## Representation of a line in the polar coordinate system

Recently, I read a tutorial about Hough line transform at the OpenCV tutorials. It is a technique to find lines in an image using a parameter space. As explained in the tutorial, for this it is necessary to use the polar coordinate system. In the commonly used Cartesian coordinate system, a line would be represented by $$y=mx+b$$. In the polar coordinate system on the other hand, a line is represented by

$$y=-\frac{\cos{\theta}}{\sin{\theta}}x + \frac{\rho}{\sin{\theta}}. \label{eq:PolarCoordinateSystem_LineRepresentation}$$

In \eqref{eq:PolarCoordinateSystem_LineRepresentation} there are two new parameters: radius $$\rho$$ and angle $$\theta$$ as also depicted in the following figure. $$\rho$$ is the length of a vector which always starts at the pole $$(0,0)$$ (analogous term to the origin in the Cartesian coordinate system) and ends at the line (orange in the figure) so that $$\rho$$ will be orthogonal to the line. This is important because otherwise the following conclusions wouldn't work.

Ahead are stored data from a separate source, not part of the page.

-- ==== Sys2Proof/Laws/Run.lean ====
section
/-! SUPPORT. What a command does to ST and to its response's class, and the two readings R269 gives of a run that ended well. -/

namespace Sys2Proof.Machine

/-! ## Response classes -/

theorem failed_of_class (cls : BitVec 2) (code : BitVec 4) (n : BitVec 16) (p : List Word) :
    (HostOut.response ⟨respHeader cls code n, p⟩).failed = (cls == 1 || cls == 2) := by
  have : (respHeader cls code n).extractLsb' 0 2 = cls := BitVec.extractLsb'_append_eq_right
  simp [HostOut.failed, HostOut.responseClass?, this]

@[simp] theorem failed_okWords (p : List Word) : (HostOut.response (okWords p)).failed = false := failed_of_class ..

@[simp] theorem failed_okBits (b : Bits) : (HostOut.response (okBits b)).failed = false := failed_of_class ..

@[simp] theorem failed_errorResponse (k : ErrorKind) : (HostOut.response (errorResponse k)).failed = true := failed_of_class ..

@[simp] theorem failed_refusedResponse (r : RefuseReason) : (HostOut.response (refusedResponse r)).failed = true := failed_of_class ..

/-- A failure recorded in ST = 0 latches. -/
theorem setErr_latched {s t : State} {k : ErrorKind} (hs : s.st = 0) (h : t.st = setErr s.st k.code) : t.latched = true := by
  rw [hs] at h
  cases k <;> simp [State.latched, h] <;> decide

theorem setRef_latched {s t : State} {r : RefuseReason} (hr : r ≠ .latched) (hs : s.st = 0)
    (h : t.st = (s.refuseCommand r).st) : t.latched = true := by
  rw [refuseCommand_st, hs, if_neg hr] at h
  cases r <;> simp [State.latched, h] at hr ⊢ <;> decide

theorem latched_congr {s t : State} (h : t.st = s.st) : t.latched = s.latched := by simp [State.latched, h]

/-! ## A command's own steps never refuse with the reason LATCHED, which is the latch test's alone (R242) -/

/-- The steps do not end in a refusal with the reason LATCHED. -/
structure NotLatched {α : Type} (r : Except Stop α) : Prop where
  ne : r ≠ .error (.refuse .latched)

theorem bind_eq_ok {α β : Type} {x : Except Stop α} {f : α → Except Stop β} {b : β} :
    (x >>= f) = .ok b ↔ ∃ a, x = .ok a ∧ f a = .ok b := by
  cases x <;> simp [bind, Except.bind]

theorem notLatched_ok {α : Type} (a : α) : NotLatched (.ok a) := ⟨nofun⟩

theorem notLatched_bind {α β : Type} {x : Except Stop α} {f : α → Except Stop β} (hx : NotLatched x)
    (hf : ∀ a, NotLatched (f a)) : NotLatched (x >>= f) := by
  cases x with
  | error e => exact ⟨fun h => hx.ne (by simpa [bind, Except.bind] using h)⟩
  | ok a => exact hf a

theorem notLatched_append (s : State) (bits : Bits) : NotLatched (packerAppend s bits) := by
  unfold packerAppend; split <;> exact ⟨nofun⟩

theorem notLatched_peek (u : Unpacker) (n : Nat) : NotLatched (u.peek n) := by
  unfold Unpacker.peek; split <;> exact ⟨nofun⟩

theorem notLatched_read (u : Unpacker) (n : Nat) : NotLatched (u.read n) :=
  notLatched_bind (notLatched_peek u n) fun _ => notLatched_ok _

theorem notLatched_readFixed (u : Unpacker) (w : Nat) : NotLatched (u.readFixed w) :=
  notLatched_bind (notLatched_read u w) fun _ => notLatched_ok _

theorem notLatched_walk (nm : List Node) (fuel x : Nat) (path : Bits) : NotLatched (walk nm fuel x path) := by
  induction fuel generalizing x path with
  | zero => exact ⟨nofun⟩
  | succ fuel ih =>
    unfold walk
    split
    · exact ⟨nofun⟩
    · exact notLatched_ok _
    · exact notLatched_bind (ih ..) fun _ => notLatched_bind (ih ..) fun _ => notLatched_ok _

theorem notLatched_buildTable (nm : List Node) (root : Option Nat) : NotLatched (buildTable nm root) := by
  cases root with
  | none => exact notLatched_ok _
  | some x => exact notLatched_walk ..

theorem notLatched_readRows (count : Nat) (u : Unpacker) : NotLatched (readRows count u) := by
  induction count generalizing u with
  | zero => exact notLatched_ok _
  | succ count ih =>
    exact notLatched_bind (notLatched_readFixed ..) fun _ => notLatched_bind (notLatched_readFixed ..) fun _ =>
      notLatched_bind (notLatched_read ..) fun _ => notLatched_bind (ih _) fun _ => notLatched_ok _

theorem notLatched_readTable (u : Unpacker) : NotLatched (readTable u) :=
  notLatched_bind (notLatched_readFixed ..) fun _ => notLatched_readRows ..

theorem notLatched_codeFor (ct : List Row) (x : Symbol) : NotLatched (codeFor ct x) := by
  unfold codeFor; split <;> exact ⟨nofun⟩

theorem notLatched_symbolFor (ct : List Row) (u : Unpacker) : NotLatched (symbolFor ct u) := by
  unfold symbolFor; split <;> exact ⟨nofun⟩

theorem notLatched_encodeText (ct : List Row) (t : List Symbol) : NotLatched (encodeText ct t) := by
  induction t with
  | nil => exact notLatched_ok _
  | cons x t ih => exact notLatched_bind (notLatched_codeFor ..) fun _ => notLatched_bind ih fun _ => notLatched_ok _

theorem notLatched_decodeText (ct : List Row) (count : Nat) (u : Unpacker) : NotLatched (decodeText ct count u) := by
  induction count generalizing u with
  | zero => exact notLatched_ok _
  | succ count ih => exact notLatched_bind (notLatched_symbolFor ..) fun _ => notLatched_bind (ih _) fun _ => notLatched_ok _

theorem notLatched_artifactBits (t : List Symbol) : NotLatched (artifactBits t) := by
  refine notLatched_bind (notLatched_buildTable ..) fun ct => ?_
  split
  · exact notLatched_ok _
  · exact notLatched_bind (notLatched_encodeText ..) fun _ => notLatched_ok _

theorem notLatched_artifactText (cap : Nat) (b : List Byte) : NotLatched (artifactText cap b) := by
  refine notLatched_bind (notLatched_readFixed ..) fun p => ?_
  dsimp only
  repeat' split
  · exact notLatched_ok _
  · exact ⟨nofun⟩
  · exact notLatched_bind (notLatched_readTable ..) fun _ => notLatched_decodeText ..

/-! ## One command -/

/-- What a command leaves of the waiting interactions, and what its response says of ST: a response that did not fail leaves ST,
a failed one comes with a code written into ERR or REF. -/
def Reported (s t : State) : Prop :=
  t.inbox = s.inbox ∧
  ((t.out.failed = false ∧ t.st = s.st) ∨
   (t.out.failed = true ∧
     ((∃ k : ErrorKind, t.st = setErr s.st k.code) ∨ ∃ r, r ≠ RefuseReason.latched ∧ t.st = (s.refuseCommand r).st)))

/-- A command whose ok branch keeps ST and answers OK reports its outcome. -/
theorem finish_reported {s t : State} {emptied : State → State} {r : Except Stop (State × Response)}
    (hst : (emptied s).st = s.st) (hin : (emptied s).inbox = s.inbox) (hr : NotLatched r)
    (hok : ∀ u resp, r = .ok (u, resp) → u.inbox = s.inbox ∧ u.st = s.st ∧ (HostOut.response resp).failed = false)
    (h : s.finish emptied r = .next t) : Reported s t := by
  obtain ⟨u, resp, hu, he⟩ | ⟨k, -, he⟩ | ⟨reason, hl, he⟩ | ⟨f, -, he⟩ := finish_cases s emptied r <;> rw [he] at h <;> cases h
  · obtain ⟨h1, h2, h3⟩ := hok u resp hu
    exact ⟨h1, .inl ⟨h3, h2⟩⟩
  · exact ⟨hin, .inr ⟨failed_errorResponse k, .inl ⟨k, by simp [hst]⟩⟩⟩
  · exact ⟨rfl, .inr ⟨failed_refusedResponse reason, .inr ⟨reason, fun e => hr.ne (e ▸ hl), rfl⟩⟩⟩

theorem packerAppend_status {s t : State} {bits : Bits} (h : packerAppend s bits = .ok t) :
    t.inbox = s.inbox ∧ t.st = s.st := by
  unfold packerAppend at h
  split at h <;> cases h
  exact ⟨rfl, rfl⟩

/-- An append followed by the OK response reports its outcome. -/
theorem finish_append {s t : State} {bits : Bits}
    (h : s.finish id (packerAppend s bits >>= fun u => pure (u, okWords [])) = .next t) : Reported s t := by
  refine finish_reported rfl rfl (notLatched_bind (notLatched_append ..) fun _ => notLatched_ok _) (fun u resp hr => ?_) h
  obtain ⟨v, hv, hr⟩ := bind_eq_ok.mp hr
  cases hr
  exact ⟨(packerAppend_status hv).1, (packerAppend_status hv).2, rfl⟩

/-- Steps that only compute, followed by a state with the same ST and an OK response, report their outcome. -/
theorem finish_bind {α : Type} {s t : State} {emptied : State → State} {x : Except Stop α} {f : α → State × Response}
    (hst : (emptied s).st = s.st) (hin : (emptied s).inbox = s.inbox) (hx : NotLatched x)
    (hf : ∀ a, (f a).1.inbox = s.inbox ∧ (f a).1.st = s.st ∧ (HostOut.response (f a).2).failed = false)
    (h : s.finish emptied (x >>= fun a => pure (f a)) = .next t) : Reported s t := by
  refine finish_reported hst hin (notLatched_bind hx fun _ => notLatched_ok _) (fun u resp hr => ?_) h
  obtain ⟨a, -, hr⟩ := bind_eq_ok.mp hr
  have hfa := hf a
  rw [show f a = (u, resp) from Except.ok.inj hr] at hfa
  exact hfa

/-- Every command but CLR reports its outcome. -/
theorem exec_reported {i : Instr} {s t : State} (hi : i ≠ .clr) (h : exec i s = .next t) : Reported s t := by
  cases i with
  | clr => exact absurd rfl hi
  | stat | pkfin | upld | tbld => cases h; exact ⟨rfl, .inl ⟨rfl, rfl⟩⟩
  | pkb _ | pkf _ _ => exact finish_append h
  | ctser =>
    by_cases he : s.ct = []
    · simp only [exec, execCtser, he, if_true] at h
      exact finish_reported (r := .error (.refuse .emptyTable)) rfl rfl ⟨nofun⟩ nofun h
    · simp only [exec, execCtser, he, if_false] at h
      exact finish_append h
  | uprf _ => exact finish_bind rfl rfl (notLatched_readFixed ..) (fun _ => ⟨rfl, rfl, rfl⟩) h
  | uppk _ => exact finish_bind rfl rfl (notLatched_peek ..) (fun a => ⟨rfl, rfl, failed_okBits a⟩) h
  | uprb _ => exact finish_bind rfl rfl (notLatched_read ..) (fun a => ⟨rfl, rfl, failed_okBits a.1⟩) h
  | ctbld => exact finish_bind rfl rfl (notLatched_buildTable ..) (fun _ => ⟨rfl, rfl, rfl⟩) h
  | ctdes => exact finish_bind rfl rfl (notLatched_readTable ..) (fun _ => ⟨rfl, rfl, rfl⟩) h
  | ctcode _ => exact finish_bind (f := fun a => (s, okBits a)) rfl rfl (notLatched_codeFor ..) (fun a => ⟨rfl, rfl, failed_okBits a⟩) h
  | ctsym => exact finish_bind rfl rfl (notLatched_symbolFor ..) (fun _ => ⟨rfl, rfl, rfl⟩) h
  | decomp => exact finish_bind rfl rfl (notLatched_artifactText ..) (fun _ => ⟨rfl, rfl, rfl⟩) h
  | comp =>
    refine finish_reported rfl rfl (notLatched_bind (notLatched_artifactBits _) fun b => ?_) (fun u resp hr => ?_) h
    · dsimp only
      split
      · exact ⟨nofun⟩
      · exact notLatched_ok _
    · obtain ⟨b, -, hr⟩ := bind_eq_ok.mp hr
      dsimp only at hr
      split at hr
      · cases hr
      · cases hr; exact ⟨rfl, rfl, rfl⟩

/-- Only the header and payload of CLR decode to CLR. -/
theorem decode_eq_clr {c : Command} (h : decode c = .ok .clr) : c = ⟨0, []⟩ := by
  obtain ⟨hd, pl⟩ := c
  simp only [decode] at h
  split at h
  · cases h
  · rename_i f hf
    repeat' split at h
    any_goals cases h
    rename_i hw hn _ hp _
    have hop : (opField hd).toNat = 0 := by
      unfold assemble at h
      split at h <;> first | assumption | cases h
    obtain rfl : Format.Z = f := by simpa [formatOf, hop] using hf
    simp [Format.wZero, Format.nZero, Format.payloadWords] at hw hn hp
    have hz : hd = 0 := by rw [← mkHeader_fields hd, BitVec.eq_of_toNat_eq (y := 0) hop, hw, hn]; rfl
    simp [hz, hp]

/-- The decoder's refusals have reasons of their own. -/
theorem decode_ne_latched (c : Command) : decode c ≠ .error .latched := by
  simp only [decode, assemble]
  repeat' split
  all_goals nofun

/-- What one step of a run does when it neither clears nor resets: the interaction is taken; from ST = 0 either nothing failed and
ST is still 0, or the response is a failure and HCC is latched; once latched ST stays. -/
theorem step_reported {s t : State} {a : HostAct} {rest : List HostAct} (hs : s.inbox = a :: rest)
    (ha : a.clears = false) (h : step s = .next t) :
    t.inbox = rest ∧ (s.st = 0 → (t.out.failed = false ∧ t.st = 0) ∨ (t.out.failed = true ∧ t.latched = true)) ∧
      (s.latched = true → t.st = s.st) := by
  rw [step, hs] at h
  cases a with
  | reset => simp [HostAct.clears] at ha
  | readTxt | readBuf => cases h; exact ⟨rfl, fun h0 => .inl ⟨rfl, h0⟩, fun _ => rfl⟩
  | writeTxt _ | writeBuf _ =>
    simp only [State.hostWriteTxt, State.hostWriteBuf] at h
    split at h <;> cases h
    exact ⟨rfl, fun h0 => .inl ⟨rfl, h0⟩, fun _ => rfl⟩
  | issue c =>
    have hc : c ≠ ⟨0, []⟩ := by simpa [HostAct.clears] using ha
    simp only [issue] at h
    have hl : ({ s with inbox := rest } : State).latched = s.latched := latched_congr rfl
    obtain ⟨hn, hd⟩ | ⟨-, h0, -⟩ | ⟨hy, -, hd⟩ | ⟨hy, -, -, hd⟩ := select_cases { s with inbox := rest } c
    · rw [hl] at hn
      rw [hd] at h
      cases hdc : decode c with
      | error r =>
        rw [hdc] at h
        cases h
        refine ⟨rfl, fun h0 => .inr ⟨failed_refusedResponse r, ?_⟩, by simp [hn]⟩
        exact setRef_latched (s := { s with inbox := rest }) (fun e => decode_ne_latched c (e ▸ hdc)) h0 rfl
      | ok i =>
        rw [hdc] at h
        obtain ⟨h1, h2⟩ := exec_reported (fun e => hc (decode_eq_clr (e ▸ hdc))) h
        refine ⟨h1, fun h0 => ?_, by simp [hn]⟩
        obtain ⟨hf, hst⟩ | ⟨hf, ⟨k, hk⟩ | ⟨r, hr, hk⟩⟩ := h2
        · exact .inl ⟨hf, hst.trans h0⟩
        · exact .inr ⟨hf, setErr_latched (s := { s with inbox := rest }) h0 hk⟩
        · exact .inr ⟨hf, setRef_latched hr h0 hk⟩
    · exact absurd h0 hc
    · rw [hd] at h
      cases h
      exact ⟨rfl, fun h0 => .inl ⟨rfl, h0⟩, fun _ => rfl⟩
    · rw [hd] at h
      cases h
      refine ⟨rfl, fun h0 => ?_, fun _ => rfl⟩
      rw [hl] at hy
      simp [State.latched, h0, errField, refField] at hy

/-! ## Whole runs -/

/-- The steps of a run from ST = 0 or from a latched state, with no CLR and no reset on the way: all interactions are taken, a
latched ST stays, and from ST = 0 the run ends with ST = 0 exactly when no response was a failure. -/
theorem steps_reported {n : Nat} {s t : State} {outs : List HostOut} (hn : s.inbox.length = n)
    (hc : ∀ a ∈ s.inbox, a.clears = false) (h : s.steps n = some (outs, t)) :
    t.inbox = [] ∧ (s.latched = true → t.st = s.st) ∧ (s.st = 0 → ((∀ o ∈ outs, o.failed = false) ↔ t.st = 0)) := by
  induction n generalizing s outs with
  | zero =>
    cases h
    exact ⟨List.eq_nil_of_length_eq_zero hn, fun _ => rfl, fun h0 => by simp [h0]⟩
  | succ n ih =>
    obtain ⟨a, rest, hs⟩ := List.exists_cons_of_length_eq_add_one hn
    rw [State.steps] at h
    split at h
    case h_2 => cases h
    case h_3 => cases h
    rename_i u hu
    obtain ⟨⟨outs', t'⟩, hr, he⟩ := Option.map_eq_some_iff.mp h
    cases he
    obtain ⟨h1, h2, h3⟩ := step_reported hs (hc a (by simp [hs])) hu
    obtain ⟨i1, i2, i3⟩ := ih (s := u) (by simpa [h1, hs] using hn) (fun b hb => hc b (by simp [hs, h1 ▸ hb])) hr
    refine ⟨i1, fun hl => ?_, fun h0 => ?_⟩
    · rw [i2 (latched_congr (h3 hl) ▸ hl), h3 hl]
    · obtain ⟨hf, hu0⟩ | ⟨hf, hul⟩ := h2 h0
      · simpa [hf] using i3 hu0
      · simp only [List.mem_cons, forall_eq_or_imp, hf, Bool.true_eq_false, false_and, false_iff]
        intro ht
        simp [State.latched, (i2 hul).symm.trans ht, errField, refField] at hul

/-- R269: absent an intervening CLR or reset, a run ended well exactly when ST = 0 at its end. -/
theorem runEndedWell_iff_status {cfg : Config} {acts : List HostAct} {outs : List HostOut} {t : State}
    (hc : ∀ a ∈ acts, a.clears = false) (h : run cfg acts = some (outs, t)) :
    runEndedWell cfg acts = true ↔ t.st = 0 := by
  obtain ⟨h1, -, h3⟩ := steps_reported (s := State.starting cfg acts) rfl hc h
  rw [← h3 rfl]
  simp [runEndedWell, h, State.ended, h1]

end Sys2Proof.Machine
end

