/-- V69, V69b: one bit remains. -/
theorem test_ctsym_last_bit : outcome .ctsym { small 1 4 with ct := table70, up := ⟨[true], 0⟩ } = some (.response ⟨0, [0x63]⟩, 0) ∧
    outcome .ctsym { small 1 4 with ct := table70, up := ⟨[false], 0⟩ } = some (.response ⟨0x31, []⟩, 3) := by decide

/-- V70. -/
theorem test_comp : (after (exec .comp (withTxt abbcccc))).map (fun t => (t.buf, t.out)) =
    some (artifact70, .response ⟨0, [20]⟩) := by decide +kernel

/-- V89b. -/
theorem test_comp_capacity : outcome .comp { small 7 19 with txt := abbcccc } = some (.response ⟨0x32, []⟩, 0x30) := by decide +kernel

/-- V70 decoded. -/
theorem test_decomp : (after (exec .decomp (withBuf artifact70))).map (fun t => (t.txt, t.out)) =
    some (abbcccc, .response ⟨0, [7]⟩) := by decide +kernel

/-- V82: the last byte cut off. -/
theorem test_decomp_cut : (after (exec .decomp { withBuf (artifact70.take 19) with txt := [1] })).map
    (fun t => (t.txt, t.out, t.st)) = some ([], .response ⟨0x31, []⟩, 3) := by decide +kernel

/-! ## Witnesses: for every statement with hypotheses, a concrete case that meets all of them, one per clause -/

/-- A state that meets the invariants with a tree and a text: "a" after TBLD. -/
def withLeaf : State := { withTxt [0x61] with nm := [.leaf 0x61 1], root := some 0 }

/-- A bare leaf is a tree of one leaf (R159, R28). -/
theorem treeOf_leaf : TreeOf 1 [.leaf 0x61 1] (some 0) where
  nonempty := by decide
  count := rfl
  top := rfl
  leaves := fun x h => ⟨0x61, 1, by rw [show x = 0 by omega]; rfl⟩
  distinct := by decide
  internals := fun x h1 h2 => by omega
  parents := by decide
  widths := by decide

/-- The three-symbol tree of "abc" (V46) with its two internal nodes. -/
theorem treeOf_abc :
    TreeOf 3 [.leaf 0x61 1, .leaf 0x62 1, .leaf 0x63 1, .internal 0 1 2, .internal 2 3 3] (some 4) where
  nonempty := by decide
  count := rfl
  top := rfl
  leaves := fun x h => by
    have : x = 0 ∨ x = 1 ∨ x = 2 := by omega
    rcases this with rfl | rfl | rfl <;> exact ⟨_, _, rfl⟩
  distinct := by decide
  internals := fun x h1 h2 => by
    have : x = 3 ∨ x = 4 := by omega
    rcases this with rfl | rfl
    · exact ⟨0, 1, rfl, by decide, by decide⟩
    · exact ⟨2, 3, rfl, by decide, by decide⟩
  parents := by decide
  widths := by decide

theorem withLeaf_inv : withLeaf.Inv where
  params := by decide
  packer := by decide
  unpackerBytes := by decide
  unpackerCap := by decide
  cursor := by decide
  text := by decide
  bytes := by decide
  table := ⟨by decide, by simp [withLeaf, withTxt, small, State.reset]⟩
  tree := .inr ⟨1, treeOf_leaf⟩
  reserved := by decide
  errLegal := by decide
  refLegal := by decide
  oneFailure := .inl (by decide)

/-! ## Runs (R269): a failure before a CLR still makes the run end badly, though ST is 0 at its end -/

theorem test_run_error_clr_ok_is_not_well :
    runEndedWell ⟨20, 31⟩ [.issue ⟨0x51, []⟩, .issue ⟨0, []⟩, .issue ⟨1, []⟩] = false ∧
    (run ⟨20, 31⟩ [.issue ⟨0x51, []⟩, .issue ⟨0, []⟩, .issue ⟨1, []⟩]).map (fun p => p.2.st) = some 0 := by decide +kernel

theorem test_run_compress_is_well :
    runEndedWell ⟨20, 31⟩ [.writeTxt abbcccc, .issue ⟨0x50, []⟩, .readBuf] = true ∧
    ∀ a ∈ [.writeTxt abbcccc, .issue ⟨0x50, []⟩, .readBuf], HostAct.clears a = false := by decide +kernel

theorem test_run_not_ended_while_a_command_waits :
    (State.starting ⟨20, 31⟩ [.readTxt, .issue ⟨1, []⟩]).ended = false ∧ (State.starting ⟨20, 31⟩ [.readTxt]).ended = true := by
  decide

theorem witness_DecodeInvertsEncode : (Instr.pkf 0xFFFFFFFF 32).wellFormed = true ∧ (Instr.pkb []).wellFormed = true := by decide

theorem witness_EncodeInvertsDecode : decode ⟨0xFFFF0023, []⟩ = .ok (.uprb 65535) := rfl

theorem witness_DecodedHeaderSelectsExactlyItsRow : decode ⟨0x00002011, [7]⟩ = .ok (.pkf 7 32) := rfl

theorem witness_PayloadWordsCarryBitsInOrder :
    1 < (toWords (List.replicate 33 true)).length ∧ (31 : Nat) < 32 := by decide

theorem witness_StepRunsTheDecodedCommand :
    (withCmd (small 1 4) 0x50 []).inbox = .issue ⟨0x50, []⟩ :: [] ∧ errField (withCmd (small 1 4) 0x50 []).st = 0 ∧
    refField (withCmd (small 1 4) 0x50 []).st = 0 ∧ decode ⟨0x50, []⟩ = .ok .comp := ⟨rfl, by decide, by decide, rfl⟩

theorem witness_StepRefusesBadEncodingsAndLatchedCommands :
    ((withCmd (small 1 4) 0xFF []).st = 0 ∧ decode ⟨0xFF, []⟩ = .error .badOpcode) ∧
    ((withCmd (small 1 4) 0x100 []).st = 0 ∧ decode ⟨0x100, []⟩ = .error .badOperand) ∧
    errField ({ small 1 4 with st := 1 } : State).st ≠ 0 ∧ refField ({ small 1 4 with st := 0x40 } : State).st ≠ 0 ∧
    (⟨0, [0]⟩ : Command) ≠ ⟨0, []⟩ ∧ (⟨0, [0]⟩ : Command) ≠ ⟨1, []⟩ := ⟨⟨rfl, rfl⟩, ⟨rfl, rfl⟩, by decide⟩

theorem witness_LatchedStatusChangesOnlyByClrOrReset :
    ∃ s t : State, (errField s.st ≠ 0 ∨ refField s.st ≠ 0) ∧ step s = .next t :=
  ⟨withCmd { small 1 4 with st := 3 } 0 [], _, by decide, rfl⟩

theorem witness_ResetAndClrGiveTheResetValues :
    ({ small 1 4 with inbox := [.reset, .readTxt] } : State).inbox = .reset :: [.readTxt] ∧
    (withCmd { small 1 4 with st := 1 } 0 []).inbox = .issue ⟨0, []⟩ :: [] := ⟨rfl, rfl⟩

theorem witness_HostInteractionsActOnWholeBuffers :
    ([0xFFFF] : List Symbol).length ≤ (small 1 4).cfg.txtCap ∧ ([1, 2, 3, 4] : List Byte).length ≤ (small 1 4).cfg.bufCap ∧
    ({ small 1 4 with inbox := [.writeTxt [0xFFFF]] } : State).inbox = .writeTxt [0xFFFF] :: [] ∧
    ({ small 1 4 with inbox := [.writeBuf [1, 2, 3, 4]] } : State).inbox = .writeBuf [1, 2, 3, 4] :: [] ∧
    ({ small 1 4 with inbox := [.readTxt] } : State).inbox = .readTxt :: [] ∧
    ({ small 1 4 with inbox := [.readBuf] } : State).inbox = .readBuf :: [] ∧ (small 1 4).inbox = [] := by decide

theorem witness_StepKeepsTheInvariants : ∃ s t : State, s.Inv ∧ step s = .next t := ⟨withLeaf, _, withLeaf_inv, rfl⟩

theorem witness_InvariantStatesNeverStop : withLeaf.Inv ∧ ∀ a ∈ withLeaf.inbox, a.possible withLeaf.cfg = true :=
  ⟨withLeaf_inv, by decide⟩

theorem witness_UnlatchedStatusIsZero : withLeaf.Inv ∧ errField withLeaf.st = 0 ∧ refField withLeaf.st = 0 :=
  ⟨withLeaf_inv, by decide, by decide⟩

theorem witness_CommandsWriteOnlyWhatTheStateTableLists :
    ∃ t, exec .ctbld withLeaf = .next t ∧ writesPk .ctbld = false ∧ classOf t.out = 0 ∧ t.ct ≠ withLeaf.ct :=
  ⟨_, rfl, rfl, by decide, by decide⟩

theorem witness_FailedCommandsChangeOnlyStatusAndOutput :
    (∃ t, (withBuf [1]).st = 0 ∧ exec .decomp (withBuf [1]) = .next t ∧ classOf t.out = 1) ∧
    (∃ t, (small 1 4).st = 0 ∧ exec .ctser (small 1 4) = .next t ∧ classOf t.out = 2) :=
  ⟨⟨_, rfl, rfl, by decide⟩, ⟨_, rfl, rfl, by decide⟩⟩

/-- A packer with 30 of 32 bits used. -/
def pk30 : State := { small 1 4 with pkBits := List.replicate 30 true }

theorem witness_PkbAppendsItsBits : pk30.pkBits.length + [true, false].length ≤ 8 * pk30.cfg.bufCap := by decide

theorem witness_PkfAppendsTheLowBits :
    (2 : BitVec 8).toNat ≤ 32 ∧ pk30.pkBits.length + (2 : BitVec 8).toNat ≤ 8 * pk30.cfg.bufCap ∧
    (32 : BitVec 8).toNat ≤ 32 ∧ (small 1 4).pkBits.length + (32 : BitVec 8).toNat ≤ 8 * (small 1 4).cfg.bufCap := by decide

theorem witness_AppendsBeyondCapacityAreRefused :
    pk30.st = 0 ∧ 8 * pk30.cfg.bufCap < pk30.pkBits.length + [true, true, true].length ∧
    8 * pk30.cfg.bufCap < pk30.pkBits.length + (3 : BitVec 8).toNat ∧
    ({ small 1 4 with ct := table70 } : State).ct ≠ [] ∧
    8 * (small 1 4).cfg.bufCap < 0 + (16 + (table70.map fun r => 32 + r.code.length).sum) := by decide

So, first start with the $$y$$-intercept $$b=\frac{\rho}{\sin{\theta}}$$. Note that the angle $$\theta$$ comes up twice: between the $$x$$-axis and the $$\rho$$ vector plus between the $$y$$-axis and the blue line (on the right side). We will use trigonometrical functions to calculate the $$y$$-intercept. This is simply done by using the $$\sin$$-function

\begin{equation*} \begin{split} \sin{\theta} &= \frac{\text{opposite}}{\text{hypotenuse}} \\ \sin{\theta} &= \frac{\rho}{b} \\ b &= \frac{\rho}{\sin{\theta}} \end{split} \end{equation*}

and that is exactly what the equation said for the $$y$$-intercept.

Now it is time for the slope $$m=-\frac{\cos{\theta}}{\sin{\theta}}$$. For this, the relation

\begin{equation*} m = \tan{\alpha} \end{equation*}

is needed, where $$\alpha$$ is the slope angle of the line. $$\alpha$$ can be calculated by using our known $$\theta$$ angle:

\begin{equation*} \alpha = 180^{\circ} - (180^{\circ} - 90^{\circ} - \theta) = 90^{\circ} + \theta. \end{equation*}

Now we have $$m=\tan{\left(90^{\circ} + \theta\right)}$$, which is equivalent to $$m=\frac{\sin{\left(90^{\circ} + \theta\right)}}{\cos{\left(90^{\circ} + \theta\right)}}$$. Because of $$\sin{x}=\cos{\left(90^{\circ}-x\right)}$$ and $$\cos{x}=\sin{\left(90^{\circ}-x\right)}$$ we can do a little bit of rewriting

\begin{equation*} m=\frac {\cos\left({90^{\circ} - (90^{\circ} + \theta)}\right)} {\sin\left({90^{\circ} - (90^{\circ} + \theta}\right))} = \frac {\cos\left({-\theta}\right)} {\sin\left({-\theta}\right)} = \frac {\cos\left({\theta}\right)} {-\sin\left({\theta}\right)} = -\frac {\cos\left({\theta}\right)} {\sin\left({\theta}\right)} \end{equation*}

and we have exactly the form we need. In the last step, I used the property that $$\sin(x) = -\sin(-x)$$ is an odd and $$\cos(x) = \cos(-x)$$ an even function.